▶ **Directions for this task**
In the material below, list every line carrying the string "xrkn".

= Beginning of Section =

-- ==== Sys2Proof/Machine/KeyCommands.lean ====
section
/-! DEFINITION. The key commands of `spec/41_key_commands.md`: KEY_INIT, KEY_EXPAND, ZEROIZE. Each is the completion step
(`spec/10_state.md` R72) of the command in the latch, after the checks 1 and 2 of `spec/60_exceptions.md` R243, which are
the decoder's. -/

namespace Sys2Proof.Machine

/-- KEY_INIT (R190). -/
def execKeyInit (klen : Nat) (s : State) : Result :=
  if keySizeOk klen then
    let kn := s.des.latch.normalisedKey klen
    s.complete { s.des with rk := keySchedule kn, knorm := kn, init := true }
  else s.raise .keySize

/-- KEY_EXPAND: the key length is checked before the number of rounds (R193, R243). -/
def execKeyExpand (klen nrk : Nat) (s : State) : Result :=
  if keySizeOk klen then
    if 16 < nrk then s.raise .roundCount
    else
      let c := roundCount nrk
      let ks := keySchedule (s.des.latch.normalisedKey klen)
      s.complete { s.des with xrk := firstKeys c ks, xrkn := BitVec.ofNat 5 c }
  else s.raise .keySize

/-- ZEROIZE: all key material is cleared; BUF and the range registers are not (R196). -/
def execZeroize (s : State) : Result :=
  s.complete
    { s.des with
      key := 0
      knorm := 0
      din := 0
      dout := 0
      hin := 0
      rkin := 0
      hout := 0
      rk := zeroBank
      xrk := zeroBank
      xrkn := 0
      init := false }

end Sys2Proof.Machine
end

= End of Section =

▶ **Exercise output**
      s.complete { s.des with xrk := firstKeys c ks, xrkn := BitVec.ofNat 5 c }
      xrkn := 0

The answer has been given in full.